Stored items
/-- Boot step 6 (R56): the engines are loaded in order, and the configuration is loaded into the registers. A
module with a partner configured waits for it from then on (spec/09_duplex_pair.md Table 9.1; log entry 112). -/
def State.step6 (s : State) : State :=
  let cf := match s.boot.cfgRun with
    | some n => s.boot.cfgImage n
    | none => []
  let s := State.loadRegs s.cfg.regs { s with boot := { s.boot with step := 6 } }
  let s := { s with saf := { s.saf with cfgCrc := crc32 (sectionBytes cf [0x22]), selCrc := crc32 (sectionBytes cf [0x23]) } }
  let s := s.safStart.measure.numberCycles
  let s := { s with
           fio := { s.fio with run := true, feed0 := true, feed1 := true, afeed := true }
           tim := { s.tim with sel := bits (s.liveReg Reg.timCfg) 3 1 = 1,
                               doms := (([0, 1] : List Nat).filter fun d => s.domEn d).map fun d => (d, { s.dom d with state := .acquiring }) }
           cle := { s.cle with
             chk0 := s.cfg.chk0, chk1 := s.cfg.chk1
             loops := s.cfg.loops.map fun (c : Nat × LoopCfg) => (c.1, (s.cle.loops.look c.1 {}).loaded c.2)
             eng := s.cfg.frames.map fun (f : Nat × List FrEnt) => (f.1, { frame := f.2, nanin := (s.cle.eng.look f.1 {}).nanin }) }
           sys := { s.sys with lone := !(s.cfg.valid && s.cfg.partner) } }
  let s := s.bootHeld
  if s.sys.lone then s else s.setSync .waitPeer 0 0

/-- Every configured class starts at its next boundary (spec/02_modes_and_startup.md R43), with a first scan due
(spec/05_cyclic_execution.md R141), and no station counts as failed before its first latch (R133) but one that refused its parameters (spec/10_io_network.md R285); the loops wait for the first commit
of the fastest class. -/
def State.runClasses (s : State) : State :=
  { s with
    cyc := { s.cyc with
      cls := s.cfg.cls.foldl (fun t c => if c.2.en then
        t.upd c.1 {} fun x => { x with running := true, firstDue := true, prevIn := true } else t) s.cyc.cls
      mem := s.cfg.cls.foldl (fun t c => t.upd c.1 {} fun m => { m with commits := 0, preRun := true }) s.cyc.mem }
    net := { s.net with stns := s.net.stns.mapV fun x => { x with failed := x.failed && x.refused, rejoining := false } }
    cle := { s.cle with waitCommit := true } }

/-! The load of a pair (spec/05_cyclic_execution.md Table 5.10, CYC_PAIR_LOAD). -/

/-- The part of a running stretch that lies in the second before `now`, in ns. -/
def spanIn (now : Nat) (e : Nat × Nat) : Nat := e.2 - max e.1 (now - 1000000000)

/-- The stretches in the second before `now` in which a class ran on the pair. -/
def Pair.spans (now : Nat) (q : Pair) : List (Nat × Nat) :=
  (match q.busyFrom with
    | some t => q.busy ++ [(t, now)]
    | none => q.busy).filter fun e => decide (now < e.2 + 1000000000)

/-- The load of the pair over the second before `now`, in 0.01 %. -/
def Pair.load (now : Nat) (q : Pair) : BitVec 16 := BitVec.ofNat 16 (min 10000 (((q.spans now).map (spanIn now)).sum / 100000))

/-- The load of pair `p` is noted where it is highest: at the end of a stretch. -/
def State.noteLoad (p : Nat) (s : State) : State :=
  let l := (s.lsp.look p {}).load s.tim.ns
  let old := s.cyc.loadMax.look p 0
  { s with cyc := { s.cyc with load := s.cyc.load.put p l, loadMax := s.cyc.loadMax.put p (if old < l then l else old) } }
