-- ==== Sys2Proof/Machine/Maps.lean ====
section
/-! DEFINITION. State maps and their runs (spec/08_online_change.md Tables 8.5, 8.6), used by an online change and by a
configuration switch. -/

namespace Sys2Proof.Config

/-- How far the first-call bytes of successive edge-detector instances lie apart (spec/08_online_change.md Table 8.6 gives no
layout; log entry 30). -/
opaque edgeStride : Nat

end Sys2Proof.Config

namespace Sys2Proof.Machine

/-- The run of the 16 bytes at `at_` (Table 8.5). -/
def parseRun (b : List Byte) (at_ : Nat) : MapRun :=
  { src := fieldN b at_ 4, dst := fieldN b (at_ + 4) 4, len := fieldN b (at_ + 8) 4, rule := fieldN b (at_ + 12) 1,
    cls := fieldN b (at_ + 13) 1 }

/-- The runs of a map section, in array order. -/
def parseRuns (b : List Byte) : List MapRun := (List.range (b.length / 16)).map fun i => parseRun b (16 * i)

/-- The bytes a run reads of the old state area, or of the initial data for INIT. -/
def MapRun.reads (r : MapRun) : Nat :=
  match r.rule with
  | 0 | 1 => r.len
  | 3 | 5 => 2 * r.len
  | 4 | 6 | 7 => 4 * r.len
  | _ => 0

/-- The bytes a run writes. -/
def MapRun.writes (r : MapRun) : Nat :=
  match r.rule with
  | 0 | 1 | 2 => r.len
  | 3 | 5 => 4 * r.len
  | 4 | 6 | 7 => 8 * r.len
  | _ => r.len

/-- How far from its DST a run writes: the instances of EDGE_FIRST lie a stride apart. -/
def MapRun.spans (r : MapRun) : Nat := if r.rule = 8 then (if r.len = 0 then 0 else Config.edgeStride * (r.len - 1) + 1) else r.writes

/-- Where the globals begin in the state area of a class; its data lies below (log entry 30). -/
def globAt : Nat := 0x80000000

/-- A state area: the data of a class and its globals. -/
structure Area2 where
  data : Mem
  glob : Mem
deriving DecidableEq, Repr

/-- The byte at `a` of a state area. -/
def Area2.rd (x : Area2) (a : Nat) : Byte := if a < globAt then x.data.rd a else x.glob.rd (a - globAt)

/-- A state area with byte `b` at `a`. -/
def Area2.wr (x : Area2) (a : Nat) (b : Byte) : Area2 :=
  if a < globAt then { x with data := x.data.wr a b } else { x with glob := x.glob.wr (a - globAt) b }

/-- `n` bytes of a state area. -/
def Area2.rdN (x : Area2) (a n : Nat) : List Byte := (List.range n).map fun i => x.rd (a + i)

/-- A state area with the bytes `bs` from `a` on. -/
def Area2.wrN (x : Area2) (a : Nat) : List Byte → Area2
  | [] => x
  | b :: bs => Area2.wrN (x.wr a b) (a + 1) bs

/-- The bytes `b` widened to twice their length, with the sign if `signed`. -/
def widen (signed : Bool) (b : List Byte) : List Byte :=
  let neg := signed && (match b.getLast? with
    | some x => x.getLsbD 7
    | none => false)
  b ++ List.replicate b.length (if neg then 0xFF else 0)

/-- The position of the highest bit set of `n`, searched from `k` down. -/
def topBit (n : Nat) : Nat → Nat
  | 0 => 0
  | k + 1 => if n.testBit (k + 1) then k + 1 else topBit n k

/-- The binary64 word equal to a binary32 word (rule F32_F64). -/
def f32to64 (w : Word) : DWord :=
  let sgn := bits w 31 1
  let e := bits w 23 8
  let f := bits w 0 23
  let body :=
    if e = 255 then 2047 * 2 ^ 52 + f * 2 ^ 29
    else if e ≠ 0 then (e + 896) * 2 ^ 52 + f * 2 ^ 29
    else if f = 0 then 0
    else (topBit f 22 + 874) * 2 ^ 52 + (f - 2 ^ topBit f 22) * 2 ^ (52 - topBit f 22)
  BitVec.ofNat 64 (sgn * 2 ^ 63 + body)

/-- Element `i` of a conversion, from `b`. -/
def MapRun.convert (rule : Nat) (b : List Byte) : List Byte :=
  if rule = 7 then le 8 (f32to64 (BitVec.ofNat 32 (unle b))).toNat else widen (decide (rule ≤ 4)) b

/-- A run carried out (Table 8.6): it reads `old` or the initial data `ini` and writes `new`. -/
def MapRun.apply (ini : List Byte) (old : Area2) (r : MapRun) (new : Area2) : Area2 :=
  match r.rule with
  | 0 => new.wrN r.dst (old.rdN r.src r.len)
  | 1 => new.wrN r.dst (slice ini r.src r.len)
  | 2 => new.wrN r.dst (List.replicate r.len 0)
  | 8 => (List.range r.len).foldl (fun (x : Area2) i => x.wr (r.dst + Config.edgeStride * i) 1) new
  | _ =>
    let n := r.reads / max 1 r.len
    (List.range r.len).foldl (fun (x : Area2) i =>
      x.wrN (r.dst + 2 * n * i) (MapRun.convert r.rule (old.rdN (r.src + n * i) n))) new

/-- The runs of class `c` carried out in array order; what no run writes keeps `base`. -/
def mapArea (ini : List Byte) (runs : List MapRun) (c : Nat) (old base : Area2) : Area2 :=
  (runs.filter fun r => r.cls == c).foldl (fun (x : Area2) r => r.apply ini old x) base

/-- The memories of class `c` after a map (R223): its data, its own globals and its published globals. -/
def ClsMem.mapped (ini : List Byte) (runs : List MapRun) (c : Nat) (init : Mem) (m : ClsMem) : ClsMem :=
  let a := mapArea ini runs c { data := m.data, glob := m.glob } { data := init, glob := [] }
  let g := mapArea ini runs c { data := m.data, glob := m.globPub } { data := init, glob := [] }
  { m with data := a.data, glob := a.glob, globPub := g.glob, dirty := m.dirty.filter fun (e : Nat × Nat) => decide (e.1 = 1) }

/-- `n` bytes at `a` lie in the state area of class `c`: `size c` bytes of data, `size (c + 8)` bytes of globals. -/
def inArea (size : Nat → Nat) (c a n : Nat) : Bool :=
  decide (a + n ≤ size c ∧ a + n ≤ globAt) || (decide (globAt ≤ a) && decide (a - globAt + n ≤ size (c + 8)))

/-- A run is well formed (R216): its class is in `mask`, it reads the old state area or `iniLen` bytes of initial data, and
it writes the new state area. -/
def MapRun.ok (mask : BitVec 8) (oldSize newSize : Nat → Nat) (iniLen : Nat) (r : MapRun) : Bool :=
  decide (r.rule ≤ 8) && decide (r.cls < 8) && mask.getLsbD r.cls && inArea newSize r.cls r.dst r.spans &&
    (if r.rule = 1 then decide (r.src + r.len ≤ iniLen)
     else if r.rule = 2 ∨ r.rule = 8 then true else inArea oldSize r.cls r.src r.reads)

end Sys2Proof.Machine
end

▸ Task requirements: Which lines above hold the string "that"? Copy every one of them.

▸ Expected answer:
(spec/05_cyclic_execution.md R141), and no station counts as failed before its first latch (R133) but one that refused its parameters (spec/10_io_network.md R285); the loops wait for the first commit
/-- The part of a running stretch that lies in the second before `now`, in ns. -/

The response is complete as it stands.